20. Now you are ready to tie or quilt your blanket! If you want to tie, as I did here, you will use a yarn thread like this:

http://www.herrschners.com/product/JandP+Coats+Royale+Fashion+3+Crochet+Thread.aspx

21. To tie, you’ll use your curved needle (or any large needle, honestly) and go through all three thicknesses, then right back up. The advantage of the curved needle is you can go down and back up in just a quick motion. I placed all of my threads before I went through and tied them down. On each block I did the 4 corners, and one in the center.

22. Your finished and tied top should look like this:








21* An alternative to tying is traditional quilting. If you hand or machine quilt, you can do any pattern, but be sure to have something stitched at least every 4-5 inches. I can give you more information on this, if this is the route you choose, or you can also google youtube videos of machine quilting, and/or hand quilting.

23. Now you will need

to decide how thick you want your binding, or edging. For my quilts, I use the backing folded up and over for my binding. If you wish to have a separate binding, I can steer you in that direction too – but these directions will be for the way I did on Hailey’s quilt.

24. I chose 2.5 in for my binding. With your quilt flat on the floor, go around the edge and measure (and mark) out 2.5 in all the way around. Trim the excess.

25. To pin the edging, fold the backing up and over the top, and over once more. Pin around the edges

26. Taking the same yarn thread, go around the edge and attach using a standard whip-stitch, or decorative stitch if you choose. I chose the blanket stitch because I LOVE it, and it is very simple. I can only so-so describe it, and it may not make sense. I found a good YouTube tutorial here: http://www.youtube.com/watch?v=eXkSE2TTF4s

A good step-by-step with pictures here: http://www.squidoo.com/bunnycostume toward the bottom, where she stitches the bunny tummy on the costume.

27a. Stop about 5-6 in from each edge, if you want to do mitered corners.

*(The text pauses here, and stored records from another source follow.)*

@[simp] theorem vital_setDout (n : Nat) (d : Dout) (s : State) : vital (setDout n d s) = vital s := rfl

@[simp] theorem vital_setFwSlot (n : Nat) (f : FwSlot) (s : State) :
    vital (setFwSlot n f s) = vital s := by
  unfold setFwSlot
  split_ifs <;> simp [↓vital_mk]

@[simp] theorem vital_loseQueue (s : State) : vital (loseQueue s) = vital s := rfl

@[simp] theorem vital_keepOasis (s : State) : vital (keepOasis s) = vital s := by
  unfold keepOasis
  split_ifs <;> simp [↓vital_mk]

@[simp] theorem vital_resolved (s : State) : vital (resolved s) = vital s := rfl

@[simp] theorem vital_setRole (r : Role) (s : State) : vital (setRole r s) = vital s := by
  unfold setRole
  dsimp only
  split_ifs <;> simp [↓vital_mk]

@[simp] theorem vital_setTwin (f : Twin → Twin) (s : State) : vital (setTwin f s) = vital s := rfl

@[simp] theorem vital_becomeSingle (s : State) : vital (becomeSingle s) = vital s := by
  unfold becomeSingle
  simp [↓vital_mk]

@[simp] theorem vital_dropLink (s : State) : vital (dropLink s) = vital s := rfl

@[simp] theorem vital_takeoverMeters (cut : Cut) (s : State) :
    vital (takeoverMeters cut s) = vital s := by
  unfold takeoverMeters
  refine (vital_saveMeters _ _ _).trans ((vital_foldl (fun u p => ?_) _ _).trans (vital_foldl (fun u f => ?_) _ _))
  · exact vital_setPair _ _ u
  · exact vital_setFeed _ _ u

@[simp] theorem vital_takeoverCaravans (s : State) : vital (takeoverCaravans s) = vital s := by
  unfold takeoverCaravans
  refine (vital_foldl (fun u e => ?_) _ _).trans (vital_abortAll 4 s)
  dsimp only
  split_ifs
  · rfl
  · exact (vital_foldl (fun v n => vital_sendCommit _ n v) _ _).trans (vital_keepCar _ _ u)

@[simp] theorem vital_takeoverCan (s : State) : vital (takeoverCan s) = vital s := rfl

@[simp] theorem vital_startTasks (from_ : Nat) (s : State) : vital (startTasks from_ s) = vital s := by
  unfold startTasks
  simp [↓vital_mk]

@[simp] theorem vital_sendMode (s : State) : vital (sendMode s) = vital s := by
  unfold sendMode
  simp

@[simp] theorem vital_ring (p : Path) (k : Nat) (s : State) : vital (ring p k s) = vital s := by
  unfold ring
  split_ifs <;> simp

@[simp] theorem vital_latchWake (bitNo : Nat) (s : State) : vital (latchWake bitNo s) = vital s := rfl

@[simp] theorem vital_fireAlarm (i : Nat) (skipped : Bool) (missed : Nat) (s : State) :
    vital (fireAlarm i skipped missed s) = vital s := by
  unfold fireAlarm
  dsimp only
  split_ifs <;> simp [↓vital_mk]

@[simp] theorem vital_adjustRtc (new : Nat) (s : State) : vital (adjustRtc new s) = vital s := by
  unfold adjustRtc
  refine (vital_foldl (fun u i => vital_ite (vital_fireAlarm _ _ _ u) rfl) _ _).trans ?_
  exact vital_ite (by simp [↓vital_mk]) (by simp [↓vital_mk])

@[simp] theorem vital_clearOscStopped (s : State) : vital (clearOscStopped s) = vital s := by
  unfold clearOscStopped
  split_ifs <;> simp [↓vital_mk]
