/-- Rows of the S column, 0x20 to 0x4F (R321, R323 to R325). -/
def decodeS (op : Nat) (o : OperandBits) : Except Reject Instr :=
  match op with
  | 0x20 => sForm (splitG o) .add
  | 0x21 => sForm (splitG o) .sub
  | 0x22 => iForm (splitI o) .addi
  | 0x23 => sForm (splitG o) .mul
  | 0x24 => sForm (splitG o) .mulh
  | 0x25 => sForm (splitG o) .mulhsu
  | 0x26 => sForm (splitG o) .div
  | 0x27 => sForm (splitG o) .divu
  | 0x28 => sForm (splitG o) .rem
  | 0x29 => sForm (splitG o) .remu
  | 0x2A => sForm (splitG o) .and
  | 0x2B => sForm (splitG o) .or
  | 0x2C => sForm (splitG o) .xor
  | 0x2D => sForm (splitG o) .andn
  | 0x2E => iForm (splitI o) .andi
  | 0x2F => iForm (splitI o) .ori
  | 0x30 => iForm (splitI o) .xori
  | 0x31 => sForm (splitG o) .shl
  | 0x32 => sForm (splitG o) .shr
  | 0x33 => sForm (splitG o) .sha
  | 0x34 => shiftForm (splitI o) .shli
  | 0x35 => shiftForm (splitI o) .shri
  | 0x36 => shiftForm (splitI o) .shai
  | 0x37 => sForm (splitG o) .rot
  | 0x38 => sForm (splitG o) .min
  | 0x39 => sForm (splitG o) .max
  | 0x3A => sForm (splitG o) .minu
  | 0x3B => sForm (splitG o) .maxu
  | 0x3C => sForm (splitG o) .slt
  | 0x3D => sForm (splitG o) .sltu
  | 0x3E => sForm (splitG o) .seq
  | 0x3F => let g := splitG o
            accept g { dst := g.dst, sa := g.sa, sb := g.sb, sc := g.sc } (.sel g.dst g.sa g.sb g.sc)
  | 0x40 => sForm1 (splitG o) .clz
  | 0x41 => sForm1 (splitG o) .ctz
  | 0x42 => sForm1 (splitG o) .popc
  | 0x43 => let g := splitW o; accept g { dst := g.dst, imm := g.imm } (.li g.dst g.imm)
  | 0x44 => let g := splitW o
            if g.imm.toNat < 2 ^ 22 then accept g { dst := g.dst, imm := g.imm } (.lih g.dst (bits 42 0 22 g.imm))
            else .error .reserved
  | 0x45 => let g := splitG o
            if g.imm.toNat < 8 then
              accept g { dst := g.dst, sa := g.sa, sb := g.sb, imm := g.imm } (.addx g.dst g.sa g.sb (bits 16 0 3 g.imm))
            else .error .limit
  | 0x46 => let g := splitI o
            if g.sub.toNat < 2 then
              if g.imm.toNat < 2 ^ 12 then
                accept g { dst := g.dst, sa := g.sa, sub := g.sub, imm := g.imm }
                  (.extb (g.sub == 1) g.dst g.sa (bits 32 0 6 g.imm) (bits 32 6 6 g.imm))
              else .error .reserved
            else .error .subFunction
  | 0x47 => let g := splitI o
            if g.imm.toNat < 2 ^ 12 then
              accept g { dst := g.dst, sa := g.sa, imm := g.imm }
                (.insb g.dst g.sa (bits 32 0 6 g.imm) (bits 32 6 6 g.imm))
            else .error .reserved
  | 0x48 => let g := splitG o
            match g.sub.toNat with
            | 0 => withCode (reg3 g.dst) fun d => accept g { dst := g.dst, sa := g.sa } (.kmovToK d g.sa)
            | 1 => withCode (reg3 g.sa) fun a => accept g { dst := g.dst, sa := g.sa, sub := g.sub } (.kmovToG g.dst a)
            | _ => .error .subFunction
  | 0x49 => let g := splitG o
            withCode (kopOf g.sub) fun op =>
              withCode (reg3 g.dst) fun d => withCode (reg3 g.sa) fun a => withCode (reg3 g.sb) fun b =>
                if op = .not then accept g { dst := g.dst, sa := g.sa, sub := g.sub } (.kop op d a 0)
                else accept g { dst := g.dst, sa := g.sa, sb := g.sb, sub := g.sub } (.kop op d a b)
  | _ => .error .opcode

/-- The memory operand of a row that allows AM 1 (R290), with the fields it uses. -/
def memOperand (g : FmtM) : Option (MemOp × FmtM) :=
  match g.am.toNat with
  | 0 => some (.addr g.base g.idx g.off, { base := g.base, idx := g.idx, off := g.off })
  | 1 => match reg3 g.base with
         | some p => some (.port p, { base := g.base, am := g.am })
         | none => none
  | _ => none

/-- Rows of the L column, 0x50 to 0x5E (R326, R335). -/
def decodeL (op : Nat) (o : OperandBits) : Except Reject Instr :=
  match op with
  | 0x50 => let g := splitM o
            if g.sub.toNat < 8 then
              withCode (memOperand g) fun (m, u) =>
                accept g { u with t := g.t, sub := g.sub } (.ld (bits 8 0 2 g.sub) (g.sub.getLsbD 2) g.t m)
            else .error .subFunction
  | 0x51 => let g := splitM o
            if g.sub.toNat < 4 then
              withCode (memOperand g) fun (m, u) => accept g { u with t := g.t, sub := g.sub } (.st (bits 8 0 2 g.sub) g.t m)
            else .error .subFunction
  | 0x52 => let g := splitM o
            if g.sub.toNat < 4 then
              withCode (memOperand g) fun (m, u) =>
                accept g { u with t := g.t, k := g.k, sub := g.sub } (.vld (bits 8 0 2 g.sub) g.t m g.k)
            else .error .subFunction
  | 0x53 => let g := splitM o
            if g.sub.toNat < 4 then
              withCode (memOperand g) fun (m, u) =>
                accept g { u with t := g.t, k := g.k, sub := g.sub } (.vst (bits 8 0 2 g.sub) g.t m g.k)
            else .error .subFunction
  | 0x54 => let g := splitM o
            if g.sub.toNat < 4 then
              accept g { t := g.t, base := g.base, idx := g.idx, k := g.k, sub := g.sub, off := g.off }
                (.vlds (bits 8 0 2 g.sub) g.t g.base g.off g.idx g.k)
            else .error .subFunction
  | 0x55 => let g := splitM o
            if g.sub.toNat < 4 then
              accept g { t := g.t, base := g.base, idx := g.idx, k := g.k, sub := g.sub, off := g.off }
                (.vgath (bits 8 0 2 g.sub) g.t g.base g.off g.idx g.k)
            else .error .subFunction
  | 0x56 => let g := splitM o
            if g.sub.toNat < 4 then
              accept g { t := g.t, base := g.base, idx := g.idx, k := g.k, sub := g.sub, off := g.off }
                (.vscat (bits 8 0 2 g.sub) g.t g.base g.off g.idx g.k)
            else .error .subFunction
  | 0x57 => let g := splitM o
            withCode (reg3 g.t) fun p =>
              accept g { t := g.t, base := g.base, idx := g.idx, off := g.off } (.pcfg p g.base g.idx g.off)
  | 0x58 => let g := splitG o; withCode (reg3 g.sa) fun p => accept g { sa := g.sa } (.pclose p)
  | 0x59 => let g := splitG o; withCode (reg3 g.sa) fun p => accept g { dst := g.dst, sa := g.sa } (.pstat g.dst p)
  | 0x5A => let g := splitG o; withCode (reg3 g.sa) fun p => accept g { sa := g.sa, sb := g.sb } (.pseek p g.sb)
  | 0x5B => let g := splitM o
            if g.sub.toNat < 32 then
              withCode (amoOf (bits 8 0 3 g.sub)) fun op =>
                accept g { t := g.t, base := g.base, idx := g.idx, sub := g.sub, off := g.off }
                  (.amo op (g.sub.getLsbD 4) (g.sub.getLsbD 3) g.t g.base g.off g.idx)
            else .error .subFunction
  | 0x5C => if o = 0 then .ok .fence else .error .reserved
  | 0x5D => let g := splitG o
            match g.sub.toNat with
            | 0 => accept g { dst := g.dst, sa := g.sa } (.winqAddr g.dst g.sa)
            | 1 => accept g { dst := g.dst, x4 := g.x4, sub := g.sub } (.winqNum g.dst g.x4)
            | _ => .error .subFunction
  | 0x5E => let g := splitM o
            accept g { base := g.base, idx := g.idx, off := g.off } (.lutld g.base g.idx g.off)
  | _ => .error .opcode

/-- Second source of a V word: register or immediate, as SUB bit 2 says, with the fields it uses (R345). -/
def vSource (g : FmtV) : VSrc × FmtV :=
  if g.sub.getLsbD 2 then (.imm g.imm, { imm := g.imm }) else (.reg g.vb, { vb := g.vb })

/-- An arithmetic row with type, saturation and two sources (R345, R348). -/
def vArith (g : FmtV) (f : VTy → Bool → BitVec 2 → Reg → Reg → VSrc → KReg → Instr) : Except Reject Instr :=
  if g.sub.toNat < 16 then
    withCode (vtyOf (bits 8 0 2 g.sub)) fun ty =>
      let (b, u) := vSource g
      accept g { u with vd := g.vd, va := g.va, k := g.k, fold := g.fold, sub := g.sub }
        (f ty (g.sub.getLsbD 3) g.fold g.vd g.va b g.k)
  else .error .subFunction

Two good tutorials for mitered corners:

http://thedillspiel.blogspot.com/2011/02/mitering-around.html

http://www.youtube.com/watch?feature=endscreen&NR=1&v=_uZV0GMQiOg

27b. Keep going to the edge, if you want to do squared corners. To square a corner you will follow: http://www.youtube.com/watch?v=INh6sVKJRrA

And then you’re done! Check and double check for extra pins, then wash and enjoy!